Таким образом, в репликации ДНК, помимо ДНК-полимеразы, принимает участие большой набор Ф: геликаза, праймаза, РНКаза Н, ДНК-лигаза и топоизомераза. Этим перечень Ф и белков, участвую­щих в матричном биосинтезе ДНК, далеко не исчерпывается. Однако многие из участников этого процесса до настоящего времени остают­ся мало изученными.

В процессе репликации происходит «корректорская правка» - удаление непра­вильных (образующих некомплементарные пары) оснований, включенных во вновь синтезированную ДНК. Этот процесс обеспечивает чрезвычайно вы­сокую точность репликации, отвечающую одной ошибке на 109 пар оснований.

Теломеры. В 1938г. классики генетики Б.Мак-Клинтон и Г. Мёллер доказали, что на концах хромосом есть специальные структуры, которые назвали теломерами (телос-конец, мерос-часть).

Ученые обнаружили, что при воздействии рентгеновским облучением устойчивость проявляют лишь теломеры. Напротив, лишенные концевых участков, хромосомы начинают сливаться, что ведет к тяжелым генетическим аномалиям. Т.о., теломеры обеспечивают индивидуальность хромосом. Теломеры плотно упакованы (гетерохроматин) и малодоступны для ферментов (теломеразы, метилазы, эндонуклеаз и др.)

Функции теломер.

1.Механические: а) соединение концов сестринских хроматид после S-фазы; б) фиксация хромосом к ядерной мембране, что обеспечивает конъюгацию гомологов.

2.Стабилизационные: а) предохранение от недорепликации генетически значимых отделов ДНК (теломеры не транскрибируются); б) стабилизация концов разорванных хромосом. У больных α - талассемией в генах α - глобина происходят разрывы хромосомы 16д и к поврежденному концу добавляются теломерные повторы (ТТАГГГ).

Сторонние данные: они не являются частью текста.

-- ==== Sys2Proof/Laws/Events.lean ====
section
/-!
SUPPORT. Laws of the plant's events: OP_NOW under a hardware cause, the free gate count, results of self-tests.
-/
namespace Sys2Proof.Machine

theorem forceRecord_time (s : State) (ob act res old new : Nat) : (forceRecord s ob act res old new).time = s.time := by
  unfold forceRecord; dsimp only
  split
  · rfl
  · split <;> rfl

theorem sendFloor_now (s : State) (m op c : Nat) : (sendFloor s m op c).pw.now = s.pw.now := by
  unfold sendFloor
  dsimp only
  split
  · rfl
  · exact congrArg (fun p : Plant => p.pw.now) ((plant_broadcast _ _).trans (plant_hwBump _ _ _))

theorem requestOwn_now (s : State) : (requestOwn s).pw.now = s.pw.now := by
  unfold requestOwn
  dsimp only
  split
  · exact sendFloor_now _ _ _ _
  · rfl

theorem settlePoint_now (s : State) (h : hwCause s = true) : (settlePoint s).pw.now = 0 := by
  unfold settlePoint
  have : pointInForce s = 0 := if_pos h
  simp [this]

theorem warn_step (s : State) (die hbm : Int) (h0 : s.pw.restartHold = false) :
    let u := senseTemp s die hbm
    let f := u.time.ticks / 4096
    exec (.thermalWarningStep die hbm) s = .next (unfused s (if u.pw.warnOp = 15 ∧ (!u.pw.warnOn) = true ∨ f < u.pw.warnFlights + 16 then u
      else if atWarning die hbm then requestOwn { u with pw.warnOn := true, pw.thermal := true, pw.warnOp := u.pw.warnOp - 1, pw.warnFlights := f }
      else if die ≤ 90 ∧ hbm ≤ 85 then requestOwn { u with pw.warnOn := false, pw.warnOp := min 15 (u.pw.warnOp + 1), pw.warnFlights := f,
                                                           pw.thermal := u.pw.tripOn || decide (min 15 (u.pw.warnOp + 1) < 15) }
      else { u with pw.warnFlights := f })) := by
  intro u f
  have hr : ((senseTemp s die hbm).pw.restartHold && !atWarning die hbm && !(senseTemp s die hbm).pw.tripOn &&
      decide (((senseTemp s die hbm).pw.coolResume.getD ((senseTemp s die hbm).time.ticks / 4096)) + 16 ≤ (senseTemp s die hbm).time.ticks / 4096)) = false := by
    show (s.pw.restartHold && _ && _ && _) = false
    rw [h0]; rfl
  simp only [exec, execThermalWarningStep, hr, Bool.false_eq_true, if_false]
  rfl

theorem abort_brake (s : State) : (abortProgram { s with pw.brake := true }).pw.brake = true := by
  unfold abortProgram
  dsimp only
  split <;> rfl

theorem freq_pos (n : Nat) : 0 < freqMhz n := by
  unfold freqMhz
  iterate 16 (rcases n with _ | n; · decide)
  simp

theorem reportUnit_st (p n : Nat) (s : State) (r : UnitResult) : (reportUnit p n s r).st =
    { s.st with fail := s.st.fail || verdictOf r == 2, marginal := s.st.marginal || verdictOf r == 1 } := by
  unfold reportUnit noteW1c
  refine (apply_ite State.st _ _ _).trans ?_
  (repeat' split) <;> simp only [fwBump_st]

theorem reports_st (p n : Nat) (rs : List UnitResult) (s : State) : ∃ m, (rs.foldl (reportUnit p n) s).st =
    { s.st with fail := s.st.fail || rs.any fun r => verdictOf r == 2, marginal := m } := by
  induction rs generalizing s with
  | nil => exact ⟨s.st.marginal, by simp⟩
  | cons r rs ih =>
    obtain ⟨m, h⟩ := ih (reportUnit p n s r)
    refine ⟨m, ?_⟩
    simp only [List.foldl_cons]
    rw [h, reportUnit_st]
    simp [Bool.or_assoc]

theorem start_eq (s : State) (program unit : Nat) (effect : State → State) (h1 : s.st.ctlBusy = false) (h2 : s.sup.booted = true) :
    (s.fuses.lc = .scrapped → startProgram s program unit effect = s) ∧
    (s.fuses.lc ≠ .scrapped →
      let u : State := { s with st.ctlProgram := program, st.ctlUnit := unit % 2048 }
      startProgram s program unit effect =
        if s.fuses.lc = .provisioned ∨ s.fuses.lc = .deployed then { u with st.ctlResult := 2 }
        else if program ≠ 1 ∧ (!allQpsOff s) = true then { u with st.ctlResult := 3 }
        else if s.pw.coolantStop = true ∨ s.pw.brake = true then { u with st.ctlResult := 5 }
        else effect { u with st.ctlBusy := true, st.ctlQueued := s.st.running, st.running := true, st.ctlResult := 0,
                             st.sliceTread := if s.st.running then s.st.sliceTread else s.time.tread }) := by
  refine ⟨fun h => if_pos (.inl h), fun h => ?_⟩
  intro u
  exact if_neg (by simp [h, h1, h2])

end Sys2Proof.Machine
end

3.Влияние на экспрессию генов. Активность генов, расположенных рядом с теломерами, снижена. Это проявление сайленсинга – транскрипционное молчание.

4.«Счетная функция». Теломеры выступают в качестве часового устройства, которое отсчитывает количество делений клетки. Каждое деление укорачивает теломеры на 50-65 н.п. А всего их длина в клетках эмбриона человека составляет 10-15 тысяч н.п.

Теломерная ДНК попала в поле зрения биологов совсем недавно. Первые объекты исследования – одноклеточные простейшие – ресничная инфузория (тетрахимена), которая содержит несколько десятков тысяч очень мелких хромосом и, значит, множество теломер в одной клетке (у высших эукариот менее 100 теломер на клетку).

В теломерной ДНК инфузории многократно повторяются блоки из 6-ти нуклеотидных остатков. Одна цепь ДНК содержит блок 2 тимин – 4 гуанин (ТТГГГГ - Г-цепь), а комплементарная цепь - 2 аденин – 4 цитозин (ААЦЦЦЦ - Ц-цепь).

Каково же было удивление ученых, когда обнаружили, что теломерная ДНК человека отличается от таковой у инфузории всего лишь одной буквой и образует блоки 2 тимин – аденин – 3 гуанин (ТТАГГГ). Более того, оказалось, что из ТТАГГГ - блоков построены теломеры (Г – цепь) всех млекопитающих, рептилий, амфибий, птиц и рыб.

Впрочем, удивляться здесь нечему, так как в теломерной ДНК не закодировано никаких белков (она не содержит гены). У всех организмов теломеры выполняют универсальные функции, речь о которых шла выше. Очень важная характеристика теломерных ДНК – их длина. У человека она колеблется от 2 до 20 тысяч пар оснований, а у некоторых видов мышей может достигать сотен тысяч н.п. Известно, что около теломер есть специальные белки, обеспечивающие их работу и участвующие в построении теломер.

Доказано, что для нормального функционирования каждая линейная ДНК должна иметь две теломеры: по одной теломере на каждый конец.

У прокариот теломеров нет – их ДНК замкнута в кольцо.